210: subword line block 220: subhole area

The present invention relates to a semiconductor memory device, and more particularly to a semiconductor memory device having a simplified signal wiring.

Dynamic random access memory (DRAM) devices in a semiconductor memory device output data stored in a memory cell to the outside by using a sense amplifier. The sense amplifier is connected to the bit line of the memory cell to determine memory cell data by comparing a bit level precharge voltage with a voltage level charged and shared by the bit line. Currently, the sense amplifier is connected to two memory blocks to selectively sense memory cells in one memory block.

The sense amplifier includes first and second signal transfers for selecting one of the two memory blocks. These first and second signal transfer sections are selectively driven by bit line select signal pairs BISH and BISL that are out of phase.
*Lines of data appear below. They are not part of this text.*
-- ==== Sys2Proof/Certificates/Slice0/Obligations.lean ====
section
/-! DEFINITION. The statements for the provers, in the order of the spec's files. -/

open Sys2Proof Sys2Proof.Machine

/-! ### 30_encoding.md -/

/-- R86's table, word by word, with two forms of BLIT. -/
def Obligations.TableWordsDecode : Prop :=
  decode 0x00000000 = .ok .nop ∧ decode 0x00000001 = .ok .surfAlloc ∧ decode 0x00000002 = .ok .surfSeal ∧
  decode 0x00000008 = .ok .palUnpack ∧ decode 0x00000009 = .ok .ctLoad ∧ decode 0x00000010 = .ok .remap ∧
  decode 0x00000020 = .ok .fillRect ∧ decode 0x00000021 = .ok .fillCircle ∧ decode 0x00000022 = .ok .fillEllipse ∧
  decode 0x00000023 = .ok .fillRing ∧ decode 0x00000024 = .ok .drawLine ∧ decode 0x00000031 = .ok .crop ∧
  decode 0x00000130 = .ok (.blit true false 0) ∧ decode 0x00000630 = .ok (.blit false true 1)

/-- Decoding and encoding agree both ways on every word and every command: no bit of a word is dropped. -/
def Obligations.DecodeIffEncode : Prop :=
  ∀ (w : Word) (i : Instr), decode w = .ok i ↔ (i.wellFormed = true ∧ encode i = w)

/-- R86: "a decoder selects a row iff (w & mask) = match", for every word and row. -/
def Obligations.MaskRowsSelectTheDecodedCommand : Prop :=
  (∀ (w : Word) (r : OpcodeRow), r ∈ opcodeRows →
    ((w &&& r.mask = r.pattern) ↔ ∃ i, decode w = .ok i ∧ i.mnemonic = r.mnemonic)) ∧
  (∀ (w : Word) (i : Instr), decode w = .ok i → ∃ r ∈ opcodeRows, i.mnemonic = r.mnemonic)

/-- R82: the four conditions of a legal word, and what an accepted illegal word does while FATAL = 0. -/
def Obligations.LegalityAndIllegalWords : Prop :=
  (∀ w : Word, legal w = true ↔
    (w.extractLsb' 0 8 ∈ ([0x00, 0x01, 0x02, 0x08, 0x09, 0x10, 0x20, 0x21, 0x22, 0x23, 0x24, 0x30, 0x31] : List (BitVec 8))) ∧
    w.extractLsb' 12 20 = 0 ∧
    (w.extractLsb' 0 8 ≠ 0x30 → w.getLsbD 8 = false ∧ w.getLsbD 9 = false ∧ w.extractLsb' 10 2 = 0) ∧
    (w.extractLsb' 0 8 = 0x30 → w.extractLsb' 10 2 = 0 ∨ w.extractLsb' 10 2 = 1)) ∧
  (∀ s : State, s.inputs = [] → s.status.busy = true → s.status.fatal = false → legal s.latch.cmd = false →
    step s = .next { s with status :=
      { s.status with err := .illegal, sent := false, done := true, busy := false } })

/-- R88: I(v) is the floor of v / 65536, lies in -32768..32767, and is the arithmetic right shift by 16. -/
def Obligations.IntPartIsFloor : Prop :=
  intPart 0x00028000 = 2 ∧ intPart 0xFFFF8000 = -1 ∧
  ∀ v : Word, 65536 * intPart v ≤ v.toInt ∧ v.toInt < 65536 * intPart v + 65536 ∧
    -32768 ≤ intPart v ∧ intPart v ≤ 32767 ∧ intPart v = (v.sshiftRight 16).toInt

/-- R91: the word of a decimal operand in the Q16.16 range is floor(value * 65536), and its I() is floor(value).
R92 for FILL_RECT: six operand writes and the command word; after these seven steps of an idle block the command is
latched with its operands and the rest of the inputs stands. -/
def Obligations.AssembledFillRectIsAccepted : Prop :=
  (∀ d : Decimal, -32768 * 10 ^ d.scale ≤ d.mantissa → d.mantissa < 32768 * 10 ^ d.scale →
    d.word.toInt = d.mantissa * 65536 / 10 ^ d.scale ∧ intPart d.word = d.mantissa / 10 ^ d.scale) ∧
  ∀ (s : State) (hD : Handle) (x y w h : Decimal) (color : Word) (ins rest : List Input),
    s.status.busy = false → (Asm.fillRect hD x y w h color).inputs = some ins →
    ∃ t, Host.Core.run Sys2Proof.core 7 { s with inputs := ins ++ rest } = .next t ∧
      t.inputs = rest ∧ t.status = { s.status with busy := true } ∧ t.cmd = 0x20 ∧ t.latch.cmd = 0x20 ∧
      t.dst = hD ∧ t.larg 1 = x.word ∧ t.larg 2 = y.word ∧ t.larg 3 = w.word ∧ t.larg 4 = h.word ∧ t.larg 5 = color ∧
      t.latch.arg = t.args ∧ t.text = s.text ∧ t.mem = s.mem ∧ t.descTable = s.descTable

/-! ### The engine's turn -/

/-- A step runs the decoded command: with a command running, the engine's turn is `exec` of it, the turn's own
input taken off the list. While the block is idle (R250, R262) the engine's turn changes nothing. That the engine
takes the turn when no input is left is the model's choice (log 1); so is that it takes the turn while an access
that must wait (R66) stays first in the list, nothing overtaking that access (log 12). -/
def Obligations.EngineTurnRunsTheLatchedCommand : Prop :=
  (∀ (s : State) (i : Instr), s.status.busy = true → decode s.latch.cmd = .ok i →
    (s.inputs = [] → step s = exec i s) ∧
    (∀ rest, s.inputs = .engineTurn :: rest → step s = exec i { s with inputs := rest }) ∧
    (∀ addr be rest, s.inputs = .hostRead addr be :: rest → legalAccess addr be = true →
      (s.window addr).held = true → step s = exec i s) ∧
    (∀ addr be v rest, s.inputs = .hostWrite addr be v :: rest → legalAccess addr be = true →
      (s.window addr).held = true → step s = exec i s)) ∧
  (∀ s : State, s.status.busy = false →
    (s.inputs = [] → step s = .next s) ∧
    (∀ rest, s.inputs = .engineTurn :: rest → step s = .next { s with inputs := rest }))

/-- A command word placed for the engine (log 2) is what the very next step runs, on the operands latched. -/
def Obligations.LoadedCommandIsTheNextStep : Prop :=
  ∀ (s : State) (w : Nat) (i : Instr), w < 2 ^ 32 → decode (BitVec.ofNat 32 w) = .ok i →
    step (s.withFetchWord 32 w) = exec i (s.accept (BitVec.ofNat 32 w))

/-- R234: the common prologue, in its order. -/
def Obligations.CommonPrologue : Prop :=
  ∀ s : State,
    (s.status.fatal = true → s.runLatched = .next { s with status :=
      { s.status with err := .fatalLock, sent := false, done := true, busy := false } }) ∧
    (s.status.fatal = false → legal s.latch.cmd = false → s.runLatched = .next { s with status :=
      { s.status with err := .illegal, sent := false, done := true, busy := false } }) ∧
    (s.status.fatal = false → legal s.latch.cmd = true →
      ∃ i, decode s.latch.cmd = .ok i ∧ s.runLatched = exec i s) ∧
    (s.status.fatal = true → ∀ i, exec i s = .next { s with status :=
      { s.status with err := .fatalLock, sent := false, done := true, busy := false } })

/-! ### 40_control.md -/

/-- R100. -/
def Obligations.NopOutcome : Prop :=
  (∀ s : State,
    (s.status.fatal = false → exec .nop s = .next { s with status :=
      { s.status with err := .ok, sent := false, done := true, busy := false } }) ∧
    (s.status.fatal = true → exec .nop s = .next (s.complete .fatalLock)) ∧
    (∀ t, exec .nop s = .next t → t.irq = s.ie)) ∧
  (∀ w : Word, w.extractLsb' 0 8 = 0x00 → w ≠ 0 → legal w = false) ∧
  (∀ s : State, s.status.fatal = false → s.latch.cmd.extractLsb' 0 8 = 0x00 → s.latch.cmd ≠ 0 →
    s.runLatched = .next (s.complete .illegal)) ∧
  (∃ t, step (State.reset.withFetchWord 32 0x00000000) = .next t ∧ t.status.toWord = 0x00000002)

/-- R104: the checks of `Alloc` in their order, and what it does when they pass. -/
def Obligations.AllocProcedure : Prop :=
  ∀ (s : State) (h : Handle) (w ht : Int),
    let inRange := 0 ≤ w ∧ w ≤ 4095 ∧ 0 ≤ ht ∧ ht ≤ 4095
    let size := w.toNat * ht.toNat
    ((s.desc h).valid = true → s.alloc h w ht = .error .inUse) ∧
    ((s.desc h).valid = false → ¬ inRange → s.alloc h w ht = .error .dim) ∧
    ((s.desc h).valid = false → inRange → s.params.pixWords.val < s.allocPtr.toNat + size →
      s.alloc h w ht = .error .noMem) ∧
    ((s.desc h).valid = false → inRange → s.allocPtr.toNat + size ≤ s.params.pixWords.val →
      ∃ t, s.alloc h w ht = .ok t ∧ s.GainsSurface t h w.toNat ht.toNat ∧ t.status = s.status ∧
        ∀ x y, x < w.toNat → y < ht.toNat → t.px h x y = 0x00000000) ∧
    (∀ c body, s.alloc h w ht = .error c → s.allocThen h w ht body = .next { s with status := s.status.complete c })

/-- R103: every outcome of SURF_ALLOC while FATAL = 0. -/
def Obligations.SurfAllocOutcome : Prop :=
  ∀ s : State, s.status.fatal = false →
    let h : Handle := (s.larg 0).extractLsb' 0 8
    let w := (s.larg 1).toNat
    let ht := (s.larg 2).toNat
    ((s.desc h).valid = true → exec .surfAlloc s = .next (s.complete .inUse)) ∧
    ((s.desc h).valid = false → (4095 < w ∨ 4095 < ht) → exec .surfAlloc s = .next (s.complete .dim)) ∧
    ((s.desc h).valid = false → w ≤ 4095 → ht ≤ 4095 → s.params.pixWords.val < s.allocPtr.toNat + w * ht →
      exec .surfAlloc s = .next (s.complete .noMem)) ∧
    ((s.desc h).valid = false → w ≤ 4095 → ht ≤ 4095 → s.allocPtr.toNat + w * ht ≤ s.params.pixWords.val →
      ∃ t, exec .surfAlloc s = .next t ∧ s.GainsSurface t h w ht ∧ t.status = s.status.complete .ok ∧
        ∀ x y, x < w → y < ht → t.px h x y = 0x00000000)

/-- R106: every outcome of SURF_SEAL while FATAL = 0; sealing twice changes no descriptor. -/
def Obligations.SurfSealOutcome : Prop :=
  ∀ s : State, s.status.fatal = false →
    let h : Handle := (s.larg 0).extractLsb' 0 8
    ((s.desc h).valid = false → exec .surfSeal s = .next s.completeSentinel) ∧
    ((s.desc h).valid = true →
      ∃ t, exec .surfSeal s = .next t ∧ t.desc h = { s.desc h with ro := true } ∧
        (∀ k, k ≠ h → t.desc k = s.desc k) ∧
        ((s.desc h).ro = true → ∀ k, t.desc k = s.desc k) ∧
        t = { s with status := s.status.complete .ok, descTable := t.descTable })

/-! ### 41_palette.md, 42_color_table.md -/

/-- R121 and R142: the digit values of every byte. -/
def Obligations.HexAndBase32Digits : Prop :=
  (∀ k : Nat, k < 10 → hexVal (BitVec.ofNat 8 (0x30 + k)) = some (BitVec.ofNat 4 k)) ∧
  (∀ k : Nat, k < 6 → hexVal (BitVec.ofNat 8 (0x41 + k)) = some (BitVec.ofNat 4 (10 + k)) ∧
    hexVal (BitVec.ofNat 8 (0x61 + k)) = some (BitVec.ofNat 4 (10 + k))) ∧
  (∀ c : Byte, hexVal c = none ↔ ¬ ((0x30 ≤ c.toNat ∧ c.toNat ≤ 0x39) ∨ (0x41 ≤ c.toNat ∧ c.toNat ≤ 0x46) ∨
    (0x61 ≤ c.toNat ∧ c.toNat ≤ 0x66))) ∧
  (∀ l, ∀ k : Nat, k < 10 → digitVal l (BitVec.ofNat 8 (0x30 + k)) = BitVec.ofNat 5 k) ∧
  (∀ l, ∀ k : Nat, k < 22 → digitVal l (BitVec.ofNat 8 (0x41 + k)) = BitVec.ofNat 5 (10 + k) ∧
    digitVal l (BitVec.ofNat 8 (0x61 + k)) = if l then BitVec.ofNat 5 (10 + k) else 0) ∧
  (∀ l, ∀ c : Byte, ¬ ((0x30 ≤ c.toNat ∧ c.toNat ≤ 0x39) ∨ (0x41 ≤ c.toNat ∧ c.toNat ≤ 0x56) ∨
    (0x61 ≤ c.toNat ∧ c.toNat ≤ 0x76)) → digitVal l c = 0)

/-- R120, with R122 to R124: every outcome of PAL_UNPACK while FATAL = 0 and PAL_COUNT is 0..32. The stored
word is told field by field: d[k] in bits 31-4k : 28-4k. -/
def Obligations.PalUnpackOutcome : Prop :=
  ∀ s : State, s.status.fatal = false →
    let len := ((s.larg 0).extractLsb' 0 8).toNat
    let wellFormed := (len = 6 ∨ len = 8) ∧ ∀ k, k < len → hexVal (s.ltext k) ≠ none
    (¬ wellFormed → exec .palUnpack s = .next { s with status :=
      { s.status with fatal := true, err := .palFormat, sent := false, done := true, busy := false } }) ∧
    (wellFormed → s.palCount.toNat = 32 → exec .palUnpack s = .next (s.complete .palFull)) ∧
    (wellFormed → s.palCount.toNat < 32 →
      ∃ t, exec .palUnpack s = .next t ∧ t.palCount.toNat = s.palCount.toNat + 1 ∧
        (∀ k, k < 8 → (t.effPal s.palCount.toNat).extractLsb' (28 - 4 * k) 4 =
          if k < len then (hexVal (s.ltext k)).getD 0 else 0xF) ∧
        (∀ j : Fin 32, j.val ≠ s.palCount.toNat → t.palRam[j.val] = s.palRam[j.val]) ∧
        t = { s with status := s.status.complete .ok, palRam := t.palRam, palCount := t.palCount })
In more detail, as illustrated in FIG. 1, the bit line selection signals BISL and BISH may include the first and second bit line selection signal lines 20a, which are disposed outside the sense amplifier 10. 20b) to the sense amplifiers 10, respectively. In this case, an amplifier 30 is provided between the first and second bit line selection signal lines 20a and 20b and the sense amplifier 10, respectively, and has a predetermined level of bit line selection signals BISL and BISH. Is provided to the sense amplifier 10.

However, as is known, the general sense amplifier 10 needs at least 24 input signals, and these input signals should be provided to the sense amplifier 10 through signal wires arranged outside the sense amplifier 10. Therefore, at least 24 signal wires are arranged outside the sense amplifier 10.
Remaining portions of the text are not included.